━━ Records for the task

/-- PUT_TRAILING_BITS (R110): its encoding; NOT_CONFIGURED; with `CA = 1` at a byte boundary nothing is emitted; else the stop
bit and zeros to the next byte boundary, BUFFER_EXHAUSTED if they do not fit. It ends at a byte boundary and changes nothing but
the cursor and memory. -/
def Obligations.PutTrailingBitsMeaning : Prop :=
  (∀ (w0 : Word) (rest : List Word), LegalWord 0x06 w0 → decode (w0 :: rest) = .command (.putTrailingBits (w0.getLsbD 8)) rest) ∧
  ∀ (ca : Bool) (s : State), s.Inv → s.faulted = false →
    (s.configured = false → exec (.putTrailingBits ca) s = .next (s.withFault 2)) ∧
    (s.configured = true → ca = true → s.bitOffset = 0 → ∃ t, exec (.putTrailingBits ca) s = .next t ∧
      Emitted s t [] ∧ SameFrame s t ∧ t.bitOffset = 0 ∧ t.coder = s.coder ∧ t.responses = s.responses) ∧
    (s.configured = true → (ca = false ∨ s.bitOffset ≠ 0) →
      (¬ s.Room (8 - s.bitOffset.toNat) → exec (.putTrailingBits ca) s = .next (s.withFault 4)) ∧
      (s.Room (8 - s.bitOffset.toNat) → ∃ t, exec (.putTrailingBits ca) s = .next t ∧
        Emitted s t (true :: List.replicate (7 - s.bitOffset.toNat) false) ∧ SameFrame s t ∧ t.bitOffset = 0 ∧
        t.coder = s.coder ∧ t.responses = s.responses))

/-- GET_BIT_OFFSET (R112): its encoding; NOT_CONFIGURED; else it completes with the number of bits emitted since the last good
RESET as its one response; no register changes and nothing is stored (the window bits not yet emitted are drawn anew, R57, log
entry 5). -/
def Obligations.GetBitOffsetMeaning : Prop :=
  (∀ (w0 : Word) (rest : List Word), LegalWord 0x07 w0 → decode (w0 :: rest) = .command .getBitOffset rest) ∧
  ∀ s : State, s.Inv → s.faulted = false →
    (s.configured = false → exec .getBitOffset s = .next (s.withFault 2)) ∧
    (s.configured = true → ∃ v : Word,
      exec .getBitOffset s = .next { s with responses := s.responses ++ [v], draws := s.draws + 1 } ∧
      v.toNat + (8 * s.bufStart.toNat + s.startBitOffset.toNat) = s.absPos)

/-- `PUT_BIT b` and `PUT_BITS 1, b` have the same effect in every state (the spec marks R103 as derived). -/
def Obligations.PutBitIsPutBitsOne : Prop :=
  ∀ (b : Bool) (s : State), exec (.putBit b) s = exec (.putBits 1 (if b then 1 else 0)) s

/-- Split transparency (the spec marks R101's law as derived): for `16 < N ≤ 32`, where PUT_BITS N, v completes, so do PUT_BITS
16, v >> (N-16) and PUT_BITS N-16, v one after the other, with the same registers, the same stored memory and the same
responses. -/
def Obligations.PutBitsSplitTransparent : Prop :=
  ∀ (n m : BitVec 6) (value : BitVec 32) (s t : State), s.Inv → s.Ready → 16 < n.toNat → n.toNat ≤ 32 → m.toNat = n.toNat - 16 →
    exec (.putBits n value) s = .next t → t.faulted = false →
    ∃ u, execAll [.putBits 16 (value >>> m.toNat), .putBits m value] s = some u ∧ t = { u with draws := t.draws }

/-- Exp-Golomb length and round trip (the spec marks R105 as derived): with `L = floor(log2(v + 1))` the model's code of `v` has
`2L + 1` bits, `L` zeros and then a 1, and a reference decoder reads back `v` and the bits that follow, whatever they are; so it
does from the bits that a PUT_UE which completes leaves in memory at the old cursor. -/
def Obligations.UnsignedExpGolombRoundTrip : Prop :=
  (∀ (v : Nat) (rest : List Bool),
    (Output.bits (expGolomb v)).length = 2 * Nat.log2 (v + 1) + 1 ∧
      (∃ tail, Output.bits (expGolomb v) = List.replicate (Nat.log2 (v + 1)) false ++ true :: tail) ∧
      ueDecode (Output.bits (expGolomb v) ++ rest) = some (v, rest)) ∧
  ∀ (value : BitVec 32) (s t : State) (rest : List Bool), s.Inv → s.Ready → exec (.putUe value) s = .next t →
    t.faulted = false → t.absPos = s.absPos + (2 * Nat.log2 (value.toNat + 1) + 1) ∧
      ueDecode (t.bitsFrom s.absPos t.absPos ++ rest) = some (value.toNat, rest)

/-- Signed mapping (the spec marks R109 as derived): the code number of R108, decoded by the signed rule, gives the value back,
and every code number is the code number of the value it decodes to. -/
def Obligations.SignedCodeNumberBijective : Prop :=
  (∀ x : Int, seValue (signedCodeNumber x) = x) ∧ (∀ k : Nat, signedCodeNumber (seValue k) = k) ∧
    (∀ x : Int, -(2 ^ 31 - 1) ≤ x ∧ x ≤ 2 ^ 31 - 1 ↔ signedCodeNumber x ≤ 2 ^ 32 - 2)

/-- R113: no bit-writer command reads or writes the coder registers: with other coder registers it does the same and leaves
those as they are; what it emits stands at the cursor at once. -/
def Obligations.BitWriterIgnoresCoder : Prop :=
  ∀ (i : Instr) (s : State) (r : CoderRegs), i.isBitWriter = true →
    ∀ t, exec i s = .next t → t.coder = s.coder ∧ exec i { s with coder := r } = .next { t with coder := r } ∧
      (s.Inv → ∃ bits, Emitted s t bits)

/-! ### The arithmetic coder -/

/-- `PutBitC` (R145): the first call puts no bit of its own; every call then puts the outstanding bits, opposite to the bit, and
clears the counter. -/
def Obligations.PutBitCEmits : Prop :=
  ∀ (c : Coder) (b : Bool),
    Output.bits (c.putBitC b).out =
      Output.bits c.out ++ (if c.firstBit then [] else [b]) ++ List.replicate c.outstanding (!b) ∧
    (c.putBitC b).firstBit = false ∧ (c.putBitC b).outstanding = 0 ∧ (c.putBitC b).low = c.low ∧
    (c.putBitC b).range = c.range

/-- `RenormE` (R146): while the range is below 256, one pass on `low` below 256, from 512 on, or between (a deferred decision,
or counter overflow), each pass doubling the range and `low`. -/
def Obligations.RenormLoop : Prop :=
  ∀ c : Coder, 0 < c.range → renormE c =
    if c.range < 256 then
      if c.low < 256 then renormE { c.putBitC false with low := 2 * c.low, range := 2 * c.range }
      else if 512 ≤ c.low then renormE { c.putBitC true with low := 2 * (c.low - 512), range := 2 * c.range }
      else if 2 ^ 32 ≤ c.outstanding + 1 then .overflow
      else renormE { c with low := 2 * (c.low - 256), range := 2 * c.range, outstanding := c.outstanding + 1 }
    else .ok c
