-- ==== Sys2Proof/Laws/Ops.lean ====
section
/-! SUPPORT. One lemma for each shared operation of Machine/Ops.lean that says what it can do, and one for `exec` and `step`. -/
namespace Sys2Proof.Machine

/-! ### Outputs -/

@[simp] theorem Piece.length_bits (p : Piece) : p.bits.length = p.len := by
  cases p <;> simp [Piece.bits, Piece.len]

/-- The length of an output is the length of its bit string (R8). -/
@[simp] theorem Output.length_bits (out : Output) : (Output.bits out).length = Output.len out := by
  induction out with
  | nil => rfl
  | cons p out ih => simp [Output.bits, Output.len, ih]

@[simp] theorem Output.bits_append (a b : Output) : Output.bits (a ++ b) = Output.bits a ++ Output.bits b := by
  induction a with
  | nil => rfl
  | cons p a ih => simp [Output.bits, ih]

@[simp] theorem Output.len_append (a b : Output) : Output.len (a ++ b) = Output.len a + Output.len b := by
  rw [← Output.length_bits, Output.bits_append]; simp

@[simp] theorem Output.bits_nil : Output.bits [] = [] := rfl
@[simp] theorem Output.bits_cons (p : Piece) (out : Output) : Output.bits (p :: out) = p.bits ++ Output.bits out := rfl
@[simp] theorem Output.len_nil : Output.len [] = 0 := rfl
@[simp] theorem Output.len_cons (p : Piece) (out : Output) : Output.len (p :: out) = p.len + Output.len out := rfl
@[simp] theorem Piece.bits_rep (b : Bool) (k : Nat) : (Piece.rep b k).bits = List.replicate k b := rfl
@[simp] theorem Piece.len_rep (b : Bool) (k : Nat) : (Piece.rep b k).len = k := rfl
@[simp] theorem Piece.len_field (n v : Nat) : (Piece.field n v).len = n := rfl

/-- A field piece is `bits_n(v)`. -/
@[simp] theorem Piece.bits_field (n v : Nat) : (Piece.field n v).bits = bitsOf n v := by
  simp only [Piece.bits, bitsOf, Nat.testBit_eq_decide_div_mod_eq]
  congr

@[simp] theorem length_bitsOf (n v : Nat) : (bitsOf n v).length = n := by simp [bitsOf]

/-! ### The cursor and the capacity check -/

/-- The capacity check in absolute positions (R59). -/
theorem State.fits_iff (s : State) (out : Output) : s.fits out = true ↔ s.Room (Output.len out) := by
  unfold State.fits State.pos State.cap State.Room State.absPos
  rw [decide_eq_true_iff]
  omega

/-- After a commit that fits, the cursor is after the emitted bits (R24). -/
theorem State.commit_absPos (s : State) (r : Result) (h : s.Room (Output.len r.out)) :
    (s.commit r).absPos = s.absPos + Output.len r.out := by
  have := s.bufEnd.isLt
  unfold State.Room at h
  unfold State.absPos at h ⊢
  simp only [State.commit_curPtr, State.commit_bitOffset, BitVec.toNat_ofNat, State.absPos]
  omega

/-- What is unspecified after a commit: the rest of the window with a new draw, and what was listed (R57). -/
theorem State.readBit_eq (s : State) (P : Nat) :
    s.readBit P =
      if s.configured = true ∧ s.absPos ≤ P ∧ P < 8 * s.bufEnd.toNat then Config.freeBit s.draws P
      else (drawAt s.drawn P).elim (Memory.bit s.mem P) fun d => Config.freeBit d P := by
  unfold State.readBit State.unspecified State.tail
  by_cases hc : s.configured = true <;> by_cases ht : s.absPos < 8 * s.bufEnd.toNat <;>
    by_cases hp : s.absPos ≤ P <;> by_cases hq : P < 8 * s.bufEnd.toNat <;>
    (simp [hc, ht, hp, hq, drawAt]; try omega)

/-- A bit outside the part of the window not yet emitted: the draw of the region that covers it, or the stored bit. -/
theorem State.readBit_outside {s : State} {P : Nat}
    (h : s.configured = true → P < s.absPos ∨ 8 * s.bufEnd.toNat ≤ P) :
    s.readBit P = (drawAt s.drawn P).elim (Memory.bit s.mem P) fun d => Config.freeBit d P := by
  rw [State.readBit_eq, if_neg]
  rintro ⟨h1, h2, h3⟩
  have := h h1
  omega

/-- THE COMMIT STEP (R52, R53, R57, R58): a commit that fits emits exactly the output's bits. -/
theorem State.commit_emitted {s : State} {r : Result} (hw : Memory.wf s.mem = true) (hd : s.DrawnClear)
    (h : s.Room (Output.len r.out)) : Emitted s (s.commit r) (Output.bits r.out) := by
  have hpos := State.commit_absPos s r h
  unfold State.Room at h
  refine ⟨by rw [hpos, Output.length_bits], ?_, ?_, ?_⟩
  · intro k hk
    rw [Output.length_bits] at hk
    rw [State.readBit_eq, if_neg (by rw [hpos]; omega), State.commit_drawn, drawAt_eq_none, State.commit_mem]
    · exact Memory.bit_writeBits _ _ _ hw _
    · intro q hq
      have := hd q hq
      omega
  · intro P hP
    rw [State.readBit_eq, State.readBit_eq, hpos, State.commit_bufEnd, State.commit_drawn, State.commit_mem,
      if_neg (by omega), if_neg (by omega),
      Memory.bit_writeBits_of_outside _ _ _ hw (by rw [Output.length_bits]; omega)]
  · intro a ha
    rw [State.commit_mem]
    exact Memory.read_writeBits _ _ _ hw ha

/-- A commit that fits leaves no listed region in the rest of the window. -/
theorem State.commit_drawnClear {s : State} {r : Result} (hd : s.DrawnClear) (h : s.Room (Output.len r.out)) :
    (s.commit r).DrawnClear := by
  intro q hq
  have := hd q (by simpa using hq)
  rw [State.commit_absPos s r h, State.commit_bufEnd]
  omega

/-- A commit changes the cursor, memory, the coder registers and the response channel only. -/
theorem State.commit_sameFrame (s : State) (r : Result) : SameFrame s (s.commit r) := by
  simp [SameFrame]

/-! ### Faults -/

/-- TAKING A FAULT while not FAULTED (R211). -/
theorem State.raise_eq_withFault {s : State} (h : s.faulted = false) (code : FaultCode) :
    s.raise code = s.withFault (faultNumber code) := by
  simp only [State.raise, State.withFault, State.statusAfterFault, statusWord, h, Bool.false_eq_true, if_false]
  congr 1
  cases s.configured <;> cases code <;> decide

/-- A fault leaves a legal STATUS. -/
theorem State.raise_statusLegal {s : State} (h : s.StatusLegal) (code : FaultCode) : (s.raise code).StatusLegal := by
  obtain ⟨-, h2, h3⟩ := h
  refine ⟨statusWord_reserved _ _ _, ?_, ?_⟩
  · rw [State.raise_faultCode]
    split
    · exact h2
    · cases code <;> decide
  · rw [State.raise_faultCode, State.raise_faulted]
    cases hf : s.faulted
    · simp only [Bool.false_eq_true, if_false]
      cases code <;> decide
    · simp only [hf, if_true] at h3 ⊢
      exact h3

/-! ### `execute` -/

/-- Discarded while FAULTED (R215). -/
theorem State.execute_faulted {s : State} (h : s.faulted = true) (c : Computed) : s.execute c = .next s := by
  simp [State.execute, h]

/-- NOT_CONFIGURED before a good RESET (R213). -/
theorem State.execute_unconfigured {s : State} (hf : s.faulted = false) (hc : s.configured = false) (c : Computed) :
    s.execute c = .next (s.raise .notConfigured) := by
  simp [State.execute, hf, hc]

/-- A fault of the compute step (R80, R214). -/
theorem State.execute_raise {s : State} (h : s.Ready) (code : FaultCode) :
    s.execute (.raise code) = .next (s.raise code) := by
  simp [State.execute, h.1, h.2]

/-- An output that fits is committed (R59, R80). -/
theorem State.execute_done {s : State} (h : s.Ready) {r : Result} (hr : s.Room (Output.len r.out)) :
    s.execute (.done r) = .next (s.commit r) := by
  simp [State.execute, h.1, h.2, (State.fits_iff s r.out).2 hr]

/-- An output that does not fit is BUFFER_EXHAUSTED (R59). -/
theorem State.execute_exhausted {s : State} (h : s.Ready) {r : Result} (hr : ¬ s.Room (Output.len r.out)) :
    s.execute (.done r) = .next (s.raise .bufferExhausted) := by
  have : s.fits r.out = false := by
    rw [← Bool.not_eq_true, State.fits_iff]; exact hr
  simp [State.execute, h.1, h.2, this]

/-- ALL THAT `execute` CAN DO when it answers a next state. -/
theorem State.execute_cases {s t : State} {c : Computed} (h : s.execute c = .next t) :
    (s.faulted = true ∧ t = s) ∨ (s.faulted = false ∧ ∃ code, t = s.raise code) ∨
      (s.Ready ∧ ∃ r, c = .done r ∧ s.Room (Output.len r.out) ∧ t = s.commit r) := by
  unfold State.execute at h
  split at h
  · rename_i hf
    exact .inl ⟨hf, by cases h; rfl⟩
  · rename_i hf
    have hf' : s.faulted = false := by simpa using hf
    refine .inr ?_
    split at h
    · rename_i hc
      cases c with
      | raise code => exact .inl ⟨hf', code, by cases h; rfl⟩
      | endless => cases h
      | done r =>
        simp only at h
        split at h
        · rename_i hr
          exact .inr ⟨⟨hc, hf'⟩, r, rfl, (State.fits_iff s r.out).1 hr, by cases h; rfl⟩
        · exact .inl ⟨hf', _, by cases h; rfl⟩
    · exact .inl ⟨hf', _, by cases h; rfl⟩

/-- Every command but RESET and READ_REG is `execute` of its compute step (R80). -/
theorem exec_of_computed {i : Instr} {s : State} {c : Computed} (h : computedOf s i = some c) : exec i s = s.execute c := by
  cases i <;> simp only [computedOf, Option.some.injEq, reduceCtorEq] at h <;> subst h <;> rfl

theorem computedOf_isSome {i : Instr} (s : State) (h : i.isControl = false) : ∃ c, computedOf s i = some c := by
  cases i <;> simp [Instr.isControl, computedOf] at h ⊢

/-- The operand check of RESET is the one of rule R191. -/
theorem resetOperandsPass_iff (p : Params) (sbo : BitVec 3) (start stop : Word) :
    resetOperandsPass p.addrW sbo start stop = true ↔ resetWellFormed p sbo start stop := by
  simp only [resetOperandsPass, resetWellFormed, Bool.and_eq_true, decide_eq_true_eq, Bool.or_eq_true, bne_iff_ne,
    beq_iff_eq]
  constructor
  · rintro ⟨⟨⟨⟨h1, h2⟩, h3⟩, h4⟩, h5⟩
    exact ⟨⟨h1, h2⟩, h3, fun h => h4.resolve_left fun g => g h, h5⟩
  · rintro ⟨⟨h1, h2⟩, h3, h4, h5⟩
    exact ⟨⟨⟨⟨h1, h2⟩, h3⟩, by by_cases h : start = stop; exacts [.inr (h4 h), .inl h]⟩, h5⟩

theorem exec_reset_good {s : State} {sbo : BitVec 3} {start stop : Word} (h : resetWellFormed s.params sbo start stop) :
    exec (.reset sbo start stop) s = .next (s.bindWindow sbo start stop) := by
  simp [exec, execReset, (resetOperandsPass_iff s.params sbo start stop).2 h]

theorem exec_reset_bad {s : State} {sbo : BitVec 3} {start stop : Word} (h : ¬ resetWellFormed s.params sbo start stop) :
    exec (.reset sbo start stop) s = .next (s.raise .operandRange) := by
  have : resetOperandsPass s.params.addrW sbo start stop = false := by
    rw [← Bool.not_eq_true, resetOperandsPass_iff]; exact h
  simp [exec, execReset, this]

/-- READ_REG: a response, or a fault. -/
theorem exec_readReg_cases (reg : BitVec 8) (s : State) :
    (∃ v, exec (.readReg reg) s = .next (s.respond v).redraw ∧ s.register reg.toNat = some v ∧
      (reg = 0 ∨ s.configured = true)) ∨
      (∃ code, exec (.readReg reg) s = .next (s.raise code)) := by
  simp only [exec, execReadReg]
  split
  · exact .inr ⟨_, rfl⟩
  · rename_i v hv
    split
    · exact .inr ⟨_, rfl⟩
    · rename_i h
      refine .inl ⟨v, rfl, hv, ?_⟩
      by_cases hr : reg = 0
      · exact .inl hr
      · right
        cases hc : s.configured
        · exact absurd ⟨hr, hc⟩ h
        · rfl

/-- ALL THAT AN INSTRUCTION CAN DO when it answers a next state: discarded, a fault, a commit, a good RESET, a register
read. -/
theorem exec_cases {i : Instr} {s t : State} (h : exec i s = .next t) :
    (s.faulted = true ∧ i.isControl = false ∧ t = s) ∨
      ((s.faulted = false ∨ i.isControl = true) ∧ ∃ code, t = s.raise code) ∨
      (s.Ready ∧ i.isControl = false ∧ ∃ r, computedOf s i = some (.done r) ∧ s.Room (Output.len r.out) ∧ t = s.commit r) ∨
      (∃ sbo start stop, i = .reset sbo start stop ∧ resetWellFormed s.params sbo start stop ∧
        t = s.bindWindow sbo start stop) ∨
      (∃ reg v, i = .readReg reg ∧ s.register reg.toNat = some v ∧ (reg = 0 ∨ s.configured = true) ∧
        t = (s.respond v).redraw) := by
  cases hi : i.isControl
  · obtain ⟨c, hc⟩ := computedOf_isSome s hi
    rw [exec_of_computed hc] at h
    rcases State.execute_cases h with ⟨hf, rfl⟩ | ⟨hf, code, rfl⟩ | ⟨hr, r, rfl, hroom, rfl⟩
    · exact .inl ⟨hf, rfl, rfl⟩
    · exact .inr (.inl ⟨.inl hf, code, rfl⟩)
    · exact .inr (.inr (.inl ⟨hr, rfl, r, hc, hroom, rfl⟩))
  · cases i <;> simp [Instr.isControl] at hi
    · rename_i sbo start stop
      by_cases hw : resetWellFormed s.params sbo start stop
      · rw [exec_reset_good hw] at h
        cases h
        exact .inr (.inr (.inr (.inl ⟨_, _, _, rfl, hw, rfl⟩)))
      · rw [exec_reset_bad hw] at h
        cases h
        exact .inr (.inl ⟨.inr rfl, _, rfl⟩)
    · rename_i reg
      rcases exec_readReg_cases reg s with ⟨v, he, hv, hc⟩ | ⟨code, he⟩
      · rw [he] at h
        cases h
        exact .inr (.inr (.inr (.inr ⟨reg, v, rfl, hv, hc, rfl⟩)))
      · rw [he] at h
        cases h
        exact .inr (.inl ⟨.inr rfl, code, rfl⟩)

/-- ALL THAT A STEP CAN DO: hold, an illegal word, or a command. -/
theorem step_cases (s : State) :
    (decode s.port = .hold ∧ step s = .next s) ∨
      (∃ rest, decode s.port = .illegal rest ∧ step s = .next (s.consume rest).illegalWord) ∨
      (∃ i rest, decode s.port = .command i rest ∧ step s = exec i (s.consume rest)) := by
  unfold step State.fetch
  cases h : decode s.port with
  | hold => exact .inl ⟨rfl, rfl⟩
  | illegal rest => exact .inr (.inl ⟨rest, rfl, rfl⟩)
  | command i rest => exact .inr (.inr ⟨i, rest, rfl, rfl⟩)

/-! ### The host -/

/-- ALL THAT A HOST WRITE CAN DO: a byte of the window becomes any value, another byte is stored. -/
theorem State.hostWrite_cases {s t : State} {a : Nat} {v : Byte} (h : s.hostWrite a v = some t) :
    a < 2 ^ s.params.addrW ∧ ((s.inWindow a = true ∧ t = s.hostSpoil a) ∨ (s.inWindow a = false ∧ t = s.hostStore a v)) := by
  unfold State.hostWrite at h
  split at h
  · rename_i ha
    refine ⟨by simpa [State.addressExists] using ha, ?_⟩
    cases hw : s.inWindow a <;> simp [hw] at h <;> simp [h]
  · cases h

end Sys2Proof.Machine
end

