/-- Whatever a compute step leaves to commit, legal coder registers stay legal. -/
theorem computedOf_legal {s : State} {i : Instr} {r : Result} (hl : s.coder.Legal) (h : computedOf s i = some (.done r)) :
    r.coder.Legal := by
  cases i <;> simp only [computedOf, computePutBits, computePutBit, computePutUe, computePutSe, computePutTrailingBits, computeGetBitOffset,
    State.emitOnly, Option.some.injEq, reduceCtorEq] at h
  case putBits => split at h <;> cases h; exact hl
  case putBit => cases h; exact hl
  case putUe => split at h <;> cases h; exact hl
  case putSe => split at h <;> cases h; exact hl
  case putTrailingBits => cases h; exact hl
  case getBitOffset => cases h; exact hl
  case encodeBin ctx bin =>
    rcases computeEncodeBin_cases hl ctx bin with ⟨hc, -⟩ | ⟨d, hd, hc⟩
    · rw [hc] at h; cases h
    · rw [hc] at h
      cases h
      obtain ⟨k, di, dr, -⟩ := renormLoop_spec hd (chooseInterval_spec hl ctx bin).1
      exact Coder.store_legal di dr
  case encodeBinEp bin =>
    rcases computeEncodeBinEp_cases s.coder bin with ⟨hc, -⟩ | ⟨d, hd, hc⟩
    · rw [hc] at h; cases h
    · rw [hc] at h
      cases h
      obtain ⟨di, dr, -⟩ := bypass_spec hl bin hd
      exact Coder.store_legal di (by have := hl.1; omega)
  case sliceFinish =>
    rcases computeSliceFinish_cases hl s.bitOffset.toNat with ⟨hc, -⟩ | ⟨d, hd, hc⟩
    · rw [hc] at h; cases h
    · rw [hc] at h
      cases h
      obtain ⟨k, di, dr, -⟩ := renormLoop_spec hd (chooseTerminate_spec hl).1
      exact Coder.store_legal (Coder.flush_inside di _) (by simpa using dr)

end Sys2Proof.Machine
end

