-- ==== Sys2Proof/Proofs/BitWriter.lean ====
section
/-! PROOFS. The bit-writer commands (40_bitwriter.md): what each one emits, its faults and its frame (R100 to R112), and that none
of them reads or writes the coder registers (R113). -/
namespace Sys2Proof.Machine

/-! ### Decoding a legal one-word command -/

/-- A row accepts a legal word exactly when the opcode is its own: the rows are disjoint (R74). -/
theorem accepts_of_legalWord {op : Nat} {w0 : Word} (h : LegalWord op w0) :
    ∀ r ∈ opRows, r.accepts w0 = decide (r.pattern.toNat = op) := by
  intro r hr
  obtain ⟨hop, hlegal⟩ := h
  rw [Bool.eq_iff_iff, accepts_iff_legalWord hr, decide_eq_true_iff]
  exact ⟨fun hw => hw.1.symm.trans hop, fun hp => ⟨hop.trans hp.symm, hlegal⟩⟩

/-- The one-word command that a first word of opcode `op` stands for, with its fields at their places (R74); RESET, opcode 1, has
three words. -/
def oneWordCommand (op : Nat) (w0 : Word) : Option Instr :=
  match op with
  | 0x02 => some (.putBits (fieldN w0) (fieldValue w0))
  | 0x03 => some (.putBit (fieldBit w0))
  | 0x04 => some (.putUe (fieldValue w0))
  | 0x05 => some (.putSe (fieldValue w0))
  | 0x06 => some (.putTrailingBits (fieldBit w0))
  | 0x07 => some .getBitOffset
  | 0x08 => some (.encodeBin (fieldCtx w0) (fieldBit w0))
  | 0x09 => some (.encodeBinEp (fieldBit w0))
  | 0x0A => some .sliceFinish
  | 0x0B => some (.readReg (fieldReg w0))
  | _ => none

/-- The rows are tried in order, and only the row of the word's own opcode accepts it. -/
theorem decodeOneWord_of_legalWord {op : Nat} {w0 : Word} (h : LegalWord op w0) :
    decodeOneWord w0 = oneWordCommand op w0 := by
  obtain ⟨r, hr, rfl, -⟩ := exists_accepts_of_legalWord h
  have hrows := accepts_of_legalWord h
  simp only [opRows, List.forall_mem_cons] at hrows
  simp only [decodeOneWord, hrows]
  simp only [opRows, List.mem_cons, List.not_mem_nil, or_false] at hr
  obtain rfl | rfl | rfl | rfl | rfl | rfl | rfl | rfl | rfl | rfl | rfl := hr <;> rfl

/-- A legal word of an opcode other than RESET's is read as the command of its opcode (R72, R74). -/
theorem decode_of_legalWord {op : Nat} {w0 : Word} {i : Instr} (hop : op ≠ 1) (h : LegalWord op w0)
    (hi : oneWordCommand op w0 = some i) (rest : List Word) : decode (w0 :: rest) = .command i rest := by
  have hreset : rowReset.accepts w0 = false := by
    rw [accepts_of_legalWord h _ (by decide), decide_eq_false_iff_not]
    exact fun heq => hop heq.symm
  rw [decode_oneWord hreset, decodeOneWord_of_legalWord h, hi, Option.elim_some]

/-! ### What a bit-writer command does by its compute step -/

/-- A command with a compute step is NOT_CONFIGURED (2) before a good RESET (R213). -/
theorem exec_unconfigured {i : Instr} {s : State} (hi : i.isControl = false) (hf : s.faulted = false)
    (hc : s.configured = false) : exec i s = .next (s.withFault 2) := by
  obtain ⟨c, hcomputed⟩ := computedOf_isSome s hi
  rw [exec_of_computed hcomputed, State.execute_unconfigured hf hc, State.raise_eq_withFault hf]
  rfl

━━━━

> Exercise requirements: Repeat word for word the lines above that run from the line containing "rw [State.readBit_eq, if_neg]" through the line containing "rw [Output.length_bits] at hk", both ends included, and nothing else.

> Output of the exercise:
  rw [State.readBit_eq, if_neg]
  rintro ⟨h1, h2, h3⟩
  have := h h1
  omega

/-- THE COMMIT STEP (R52, R53, R57, R58): a commit that fits emits exactly the output's bits. -/
theorem State.commit_emitted {s : State} {r : Result} (hw : Memory.wf s.mem = true) (hd : s.DrawnClear)
    (h : s.Room (Output.len r.out)) : Emitted s (s.commit r) (Output.bits r.out) := by
  have hpos := State.commit_absPos s r h
  unfold State.Room at h
  refine ⟨by rw [hpos, Output.length_bits], ?_, ?_, ?_⟩
  · intro k hk
    rw [Output.length_bits] at hk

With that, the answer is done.